I don't want to spoil too much. I have a lot of code that is still very mix and match, and wonky. I have to streamline everything, and also implement taylor series, which aren't present in the trial run of InvBennet. It turns out to be stupid hard to implement Newtonian root finders in two variables, when it really shouldn't. So I'll have to find a work around to that.
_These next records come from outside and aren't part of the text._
/-- The checks of R406: its trap-0x01 fields, then the base. -/
def texOf (i : Instr) (k : List Word) : Except Trap Tex :=
  let k2 := wAt k 2
  let k3 := wAt k 3
  let base := pair (wAt k 0) (wAt k 1)
  if bits k2 31 16 = 0 ∨ bits k2 15 0 = 0 ∨ bits k3 31 13 ≠ 0 ∨ 4 ≤ bits k3 3 0 then .error (illegal i)
  else
    match blockVa base 128 with
    | some x => .error x
    | none => .ok { base := base.toNat, w := bits k2 15 0, h := bits k2 31 16, levels := bits k3 12 9 + 1, smooth := k3.getLsbD 8
                    modeU := bits k3 5 4, modeV := bits k3 7 6, format := bits k3 3 0 }

def Tex.texel (x : Tex) : Nat := match x.format with | 1 => 8 | 3 => 2 | _ => 4
def Tex.levelW (x : Tex) (l : Nat) : Nat := max 1 (x.w / 2 ^ l)
def Tex.levelH (x : Tex) (l : Nat) : Nat := max 1 (x.h / 2 ^ l)
def Tex.pitch (x : Tex) (l : Nat) : Nat := ceilDiv (x.levelW l * x.texel) 128 * 128
def Tex.offset (x : Tex) (l : Nat) : Nat := sumOf ((List.range l).map fun i => x.pitch i * x.levelH i)

/-- A texel's four channels (R406). -/
def Tex.channels (x : Tex) (v : Nat) : List Nat :=
  let widen (h : Nat) : Nat := (fpConvert .f16 .f32 .rne h).1
  match x.format with
  | 0 => (List.range 4).map fun c => pQuot (Fix.ofInt (v / 256 ^ c % 256 : Nat) 0) (Fix.ofInt 255 0)
  | 1 => (List.range 4).map fun c => widen (v / 65536 ^ c % 65536)
  | 2 => [v, 0, 0, oneF]
  | _ => [widen v, 0, 0, oneF]

/-- An index under its axis's address mode; none is the border (R408). -/
def texIndex (mode : Nat) (n : Int) (w : Nat) : Option Nat :=
  if 0 ≤ n ∧ n < w then some n.toNat
  else
    match mode with
    | 0 => some (n % w).toNat
    | 1 => some (min (max n 0) (w - 1)).toNat
    | 2 => let m := (n % (2 * w)).toNat; some (if m < w then m else 2 * w - 1 - m)
    | _ => none

/-- One texel: its channels, and whether a byte had to be fetched past the texture cache. -/
def texelAt (x : Tex) (t : TRef) (l : Nat) (s : State) (i j : Int) : Fetch (List Nat) :=
  match texIndex x.modeU i (x.levelW l), texIndex x.modeV j (x.levelH l) with
  | some i, some j =>
    Fetch.bind (cachedRead .tex t s (x.base + x.offset l + j * x.pitch l + i * x.texel) x.texel) fun s v => .ok s (x.channels v)
  | _, _ => .ok s [0, 0, 0, 0]

/-- A coordinate as sampling reads it (R407). -/
def texCoord (u : Nat) : Nat :=
  if b32Nan u then 0 else b32Min (b32Max u 0xC9800000) 0x49800000

/-- L(p, q, f) of R151 with f = x - i, which is taken exactly (R408). -/
def lerpPast (i : Int) (x p q : Nat) : Nat :=
  let e := pSub q p
  if b32Fin p && b32Fin e && !((fixOf p).n == 0 && (fixOf e).n == 0) then
    (roundFix .f32 1 0 false (fixAdd 1 (fixMul (fixAdd 1 (fixOf x) (Fix.ofInt (-i) 0)) (fixOf e)) (fixOf p))).1
  else pFma (pSub x (fpOfInt .f32 i)) e p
I'll try to keep you guys posted, but I kind of want to stay silent for a bit until I have a better grasp of a working model with working code.
Regards, James
Also, I'd like to add that you definitely deserve credit for this, Mphlee. When you see the algorithm I have planned, it will make much more sense. And this is absolutely fucking fascinating. And it uses your idea. Iterating bennet's, definitely reduces to \(S : y \mapsto y+1\), because because it has a nice decay to it. Iterating the modified Bennet will probably not quite work how you'd like. Iterating modified bennet, while you massage it with \(\varphi\) absolutely will work. I'm going to tread lightly now though, until I have a strong working model.